Wake up this morning and its fixed. Wasnt network failure because others at work on vzw still had 3g. /clueless

Sent from my DROID BIONIC using RootzWiki Forums


----------



## Bendr0id (Sep 29, 2011)

Spazzymz said:


> ive been switching back and forth between my bionic and tbolt mainly because i can tether with my tbolt. but when i switched back to my bionic this morning i get no data. 3G icon is there but no data connection coming through. put sim back into my bolt and 3G icon doesnt show up at all. any ideas?
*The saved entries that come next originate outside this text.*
-- ==== Sys2Proof/Syntax.lean ====
section
/-! DEFINITION. The instructions and events of the opcode table, one constructor for each of its 257 rows: the 175
instructions of R83, with their operands decoded from formats V, S, M, B, E and T (R62 to R82), and the 82 events
(the steps of the part that no instruction word stands for), with operands that name where they happen. -/

namespace Sys2Proof

/-- A guard: the predicate of a lane, and whether it is inverted (R62, R63). -/
structure Guard where
  inv : Bool
  p : Fin 8
deriving DecidableEq, Repr

/-- The guard that every lane passes (p0, R63). -/
def Guard.always : Guard := ⟨false, 0⟩

/-- The specials a vector name can supply (R78). -/
inductive Special where
  | lane | quad | qlane | gid | wgid | wgn | clrank | core | die | chunk
deriving DecidableEq, Repr

/-- A vector name (R78). `age a` is coil age a + 1, as the code is age − 1. -/
inductive VName where
  | age (a : Fin 64)
  | frame (n : Fin 704)
  | konst (n : Fin 128)
  | scalar (n : Fin 64)
  | special (x : Special)
  | zero
  | imm
deriving DecidableEq, Repr

/-- A scalar name of format S (R81). -/
inductive SName where
  | scalar (n : Fin 64)
  | konst (n : Fin 128)
  | gid | wgid | wgn | clrank | core | die | job | part | vf
  | zero
  | imm
deriving DecidableEq, Repr

/-- The type codes of R68. -/
inductive Ty where
  | i32 | n32 | f32 | f16x2 | bf16x2 | i16x2 | n16x2 | i8x4 | n8x4 | d8x4 | e4m3x4 | f4x8 | i64 | n64
deriving DecidableEq, Repr

/-- The operands of format V (R67): guards, three vector sources, type, modifiers and imm8. -/
structure VOps where
  g1 : Guard
  g2 : Guard
  a : VName
  b : VName
  c : VName
  ty : Ty
  mod : BitVec 4
  imm : BitVec 8
deriving DecidableEq, Repr

/-- The operands of PLOP (R188): truth table, destination and two source predicates. -/
structure PlopOps where
  g1 : Guard
  g2 : Guard
  table : BitVec 4
  pd : Fin 8
  pa : Fin 8
  pb : Fin 8
deriving DecidableEq, Repr

/-- The operands of format S (R70). -/
structure SOps where
  g1 : Guard
  g2 : Guard
  d : Fin 64
  a : SName
  b : SName
  c : SName
  ty : Ty
  mod : BitVec 4
  imm : BitVec 8
deriving DecidableEq, Repr

/-- The operands of SMOVI (R233), whose name fields carry raw bits of the literal. -/
structure SmoviOps where
  g1 : Guard
  g2 : Guard
  d : Fin 64
  ty : Ty
  hi : Bool
  lit : BitVec 32
deriving DecidableEq, Repr

/-- The scopes of R71 and R314. -/
inductive Scope where
  | group | workgroup | cluster | die | device | system
deriving DecidableEq, Repr

/-- The operands of format M (R71). `size` is the access size or the atomic operation, `scale` bits [16:15]. -/
structure MOps where
  g1 : Guard
  g2 : Guard
  base : Fin 64
  ofs : VName
  data : VName
  size : BitVec 4
  scale : BitVec 2
  scope : Scope
  order : BitVec 2
  hint : BitVec 2
  disp : BitVec 8
deriving DecidableEq, Repr
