/-- Write an event record, or count it lost (R454); during a flip of its page it waits (R292). -/
def State.eqWrite (s : State) (fn : Nat) (words : List DWord) : State :=
  let cfg := s.vr fn 0xB000
  let n := fld cfg 0 5
  let v := s.vf fn
  let cons := BitVec.ofNat 32 (s.vr fn 0xB010).toNat
  let va := fld cfg 12 45 * 4096 + 64 * (v.eqProd.toNat % 2 ^ n)
  let lost := s.modVf fn fun v => { v with eqLost := v.eqLost + 1 }
  if v.eventWaits || s.fnHeld fn va then s.delay fn (.event words)
  else if (v.eqProd - cons).toNat = 2 ^ n then lost
  else match s.fnWrite fn va (wordBytes words) with
    | none => lost
    | some s => (s.modVf fn fun v => { v with eqProd := v.eqProd + 1 }).raise fn (fld (s.vr fn 0x108) 0 11)

/-- The words of a fault record (R400). -/
def FaultRec.words (r : FaultRec) : List DWord :=
  let b (x : Bool) (i : Nat) : Nat := if x then 2 ^ i else 0
  [ BitVec.ofNat 64 (r.code + r.sub * 2 ^ 8 + b r.imp 16 + b r.term 17 + b r.inh 18 + r.inner * 2 ^ 24 + r.isub * 2 ^ 32),
    r.pc, r.cmd, r.addr, r.lanes.extractLsb' 0 64,
    BitVec.ofNat 64 ((maskWord r.lanes 2).toNat + r.vf * 2 ^ 32 + r.part * 2 ^ 41),
    BitVec.ofNat 64 r.stamp, r.card ]

/-! ## Disclosure levels and the records of operator-side queues (R439 to R441) -/

/-- The policy word of a class in a partition (R440): WITHHOLD unless its policy is locked. -/
def State.partClass (s : State) (p cls : Nat) : DWord :=
  if (s.part p).pstate = 2 then nget 0 (s.part p).classes cls else 0

/-- That of a function: WITHHOLD where it is bound to no partition. -/
def State.classWord (s : State) (vf cls : Nat) : DWord :=
  match s.bound vf with
  | some p => s.partClass p cls
  | none => 0
def State.level (s : State) (vf cls : Nat) : Nat := if vf = pfn then 3 else fld (s.classWord vf cls) 0 2

/-- A record that AGGREGATE keeps back is counted for its class (R440). -/
def State.owe (s : State) (vf cls : Nat) : State :=
  let p := s.partOf vf
  let k := s.part p
  s.setPart p { k with owed := nset 0 k.owed cls (nget 0 k.owed cls + 1) }

/-- The one record of a class that COARSE delivers for a function in a grid interval, where it is still to come (R440). -/
def State.coarseDue (s : State) (vf cls : Nat) : Option State :=
  let p := s.partOf vf
  let k := s.part p
  let now := s.ref / (1000 * 2 ^ fld (s.classWord vf cls) 8 5) + 1
  if nget 0 k.delivered (8 * vf + cls) = now then none
  else some (s.setPart p { k with delivered := nset 0 k.delivered (8 * vf + cls) now })

/-- A record of a tenant's data goes to the physical function's event queue as its class's level allows (R440): whole, in
the form that COARSE shows once in an interval, or as what is disclosed whatever the level (R441), where that is anything. -/
def State.pfRecord (s : State) (vf cls : Nat) (whole shown : List DWord) (least : Option (List DWord)) : State :=
  let rest (s : State) : State := match least with
    | some words => s.eqWrite pfn words
    | none => s
  match s.level vf cls with
  | 3 => s.eqWrite pfn whole
  | 2 => rest (s.owe vf cls)
  | 1 => match s.coarseDue vf cls with
    | some s => s.eqWrite pfn shown
    | none => rest s
  | _ => rest s

/-- A fault record as COARSE shows it: the entry bundle for the PC, addresses to 2 MiB. -/
def FaultRec.coarse (r : FaultRec) : FaultRec :=
  { r with pc := r.entryB, addr := r.addr &&& ~~~0x1FFFFF#64, card := r.card &&& ~~~0x1FFFFF#64 }

/-- The floor of a fault record: CODE, TERM, VF, PART, and STAMP to the millisecond (R441). -/
def FaultRec.floor (r : FaultRec) : FaultRec :=
  { code := r.code, term := r.term, vf := r.vf, part := r.part, stamp := r.stamp / 1000000 * 1000000 }

/-- Write a fault record: whole to its function's event queue, and for a virtual function through the filter to the
physical function's, which is where an operator reads it (R400, R439 to R441; DEDUCED, assumption 81). -/
def eventFault (s : State) (r : FaultRec) : State :=
  let s := s.eqWrite r.vf r.words
  if r.vf = pfn then s else s.pfRecord r.vf 4 r.words r.coarse.words (some r.floor.words)
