/-- A source line that is still to land (R332); for one that the command itself is to write, what earlier commands land
there counts alone, for the byte copied may be the value before the command (R333). -/
def State.sourceAbsent (s : State) (core : Nat) (k : CopyCmd) (loc : Loc) : Bool :=
  match loc with
  | .spad c w o => if k.lines.contains (c, w, o / 128) then s.earlierDue core k.id (c, w, o / 128) else s.absentLine loc
  | _ => false

/-- A source piece is read (R322, R332): only once its scratchpad line is present. -/
def State.readPiece (s : State) (core : Nat) (k : CopyCmd) (row st len : Nat) (a : DWord) : State :=
  let key := pkey row st
  if (nfind k.got key).isSome then s
  else if copyRemote a then
    if s.onWay k .get key then s else s.sendFrame core k .get key a [] len (k.rowLanes true row)
  else match s.pieceAt core k false row a with
    | .wait => s
    | .done s => s
    | .at loc l2 s =>
      if s.sourceAbsent core k loc then s
      else if s.poisoned loc len then s.copyFail core k 6 (k.rowLanes true row)
      else
        let s := match loc with
          | .phys pa => if l2 then s.l2Access core k.part k.vf pa 0 false else s
          | _ => s
        let b := s.readLoc loc len
        s.modCopy core k.id fun p => { p with got := nins p.got key b }

/-! ## What a piece writes (R333 to R335) -/

/-- Byte j of a source row, once read. -/
def CopyCmd.srcByte (k : CopyCmd) (r : Row) (j : Nat) : Option Byte :=
  let st := pieceStart r.2.1 j
  match nfind k.got (pkey r.1 st) with
  | some b => b[j - st]?
  | none => none

/-- The code of element e of a source row. -/
def CopyCmd.srcElem (k : CopyCmd) (r : Row) (es e : Nat) : Option Nat :=
  ((List.range es).mapM fun i => k.srcByte r (e * es + i)).map leNat

def elemFmt (elem : Nat) : FFmt := if elem = 0 then fp32 else if elem = 1 then fp16 else bfp16

/-- A code with every NaN made canonical. -/
def canonNan (m : FFmt) (c : Nat) : Nat := if (m.decode c).isNan then m.nanBits else c

/-- Pooled element of a bag's codes, in rank order (R334). -/
def poolElem (elem pool : Nat) (xs : List Nat) : Nat :=
  if elem = 3 then xs.foldl (· + ·) 0 % 2 ^ 32
  else
    let m := elemFmt elem
    let wide (c : Nat) : Nat := (fp32.ofVal .rne (m.decode c)).1
    match xs with
    | [] => 0
    | x :: r =>
      match pool with
      | 3 => canonNan m (r.foldl (fun a b => (m.minmax true false a b).1) x)
      | _ =>
        let acc := r.foldl (fun a b => (fp32.add .rne a (wide b)).1) (wide x)
        if pool = 2 then (m.div .rne (fp32.decode acc) (.fin false xs.length 0)).1
        else (m.ofVal .rne (fp32.decode acc)).1

/-- The bytes that a destination piece takes; none while a source byte it needs has not been read. -/
def CopyCmd.pieceData (k : CopyCmd) (row st len : Nat) : Option (List Byte) :=
  let src := k.srcs
  let at' (i : Nat) : Option Row := src.find? fun r => r.1 == i
  if k.kind = 1 ∧ fld k.k0 20 2 ≠ 0 then
    let es := elemBytes k.k0
    let ranks := (List.range (min k.idxs.length ((row + 1) * k.cnt) - row * k.cnt)).map (row * k.cnt + ·)
    ((List.range (len / es)).mapM fun i =>
      ((ranks.mapM at').bind fun rs => rs.mapM fun r => k.srcElem r es (st / es + i)).map fun xs =>
        leBytes es (poolElem (fld k.k0 16 4) (fld k.k0 20 2) xs)).map List.flatten
  else (at' row).bind fun r => (List.range len).mapM fun j => k.srcByte r (st + j)

/-- Add v to an element at the single copy (R335). -/
def addElem (elem old v : Nat) : Nat :=
  if elem = 3 then (old + v) % 2 ^ 32 else ((elemFmt elem).add .rne old v).1

/-- The bytes of a table piece after its adds. -/
def addBytes (elem : Nat) (old new : List Byte) : List Byte :=
  let es := if elem = 0 ∨ elem = 3 then 4 else 2
  (List.range (old.length / es)).flatMap fun i =>
    leBytes es (addElem elem (leNat ((old.drop (es * i)).take es)) (leNat ((new.drop (es * i)).take es)))

/-! ## Writing a piece -/

/-- Whether two stretches share a byte. -/
def overlapN (a n b m : Nat) : Bool := decide (a < b + m) && decide (b < a + n)

/-- The single copy that an address of a scatter's table names, by its key; none outside the module, or where it does not
translate. -/
def State.addPlace (s : State) (core : Nat) (k : CopyCmd) (a : DWord) : Option Nat :=
  let at' (c : Chk) : Option Nat := match c with
    | .ok loc _ => some (locKey loc)
    | _ => none
  if !copyRemote a then at' (s.check (k.req core) { size := 1, align := false, write := true } a)
  else if fld a 39 17 ≠ s.devId then none
  else ((s.endpoint k.vf).bind s.endpointVf).bind fun v => at' (s.servedAt v .add (fld a 0 39))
There is a known issue with Verizon right now that is supposed to be fixed with an update in November. It is a 3G/4G signal loss. It will sometimes even show the "3G" symbol, but you will not have a connection. One thing that I have found to fix it when you have that problem (doesn't always work) is to put your phone into airplane mode for about 5-10 seconds and then turn airplane mode off. Should restore you connection after a moment.


----------



## ericatomars23 (Jun 21, 2011)

When I had my TBolt I had 3G problems a lot. I would almost always have to end up restarting the phone. I haven't had that problem at all from my Bionic though. My best suggestion would be to restart the phone and see if that works, if not switching in/out of airplane mode should refresh the network enough to wanna work.


----------



## Spazzymz (Jul 15, 2011)

I tried airplane mode, data on/off switching, rebooting on both phones. Even tried a different version of unleashed on the db. In the end it just fixed itself while i slept. /shrug

Sent from my DROID BIONIC using RootzWiki Forums


----------



## Haze69 (Sep 25, 2011)

"Spazzymz said:


> I tried airplane mode, data on/off switching, rebooting on both phones. Even tried a different version of unleashed on the db. In the end it just fixed itself while i slept. /shrug
> 
> Sent from my DROID BIONIC using RootzWiki Forums


You have to keep turning off and on your bionic til it comes back. I used to hear about it on other bionics and thought I got lucky til it started happening to mine. I lose signal and have to keep rebooting til I get signal and sometimes ill just lose data, I got a new sim and it fixed the problem for a whilw but its been happening alot lately, I called Verizon and they said its a known issue and Motorola is working on an update to fix it


----------



## Spazzymz (Jul 15, 2011)

Yes, but it did the same thing when i popped sim into my tbolt. So it wasnt just on my bionic. Its fixed now so im cool.

Sent from my DROID BIONIC using RootzWiki Forums


----------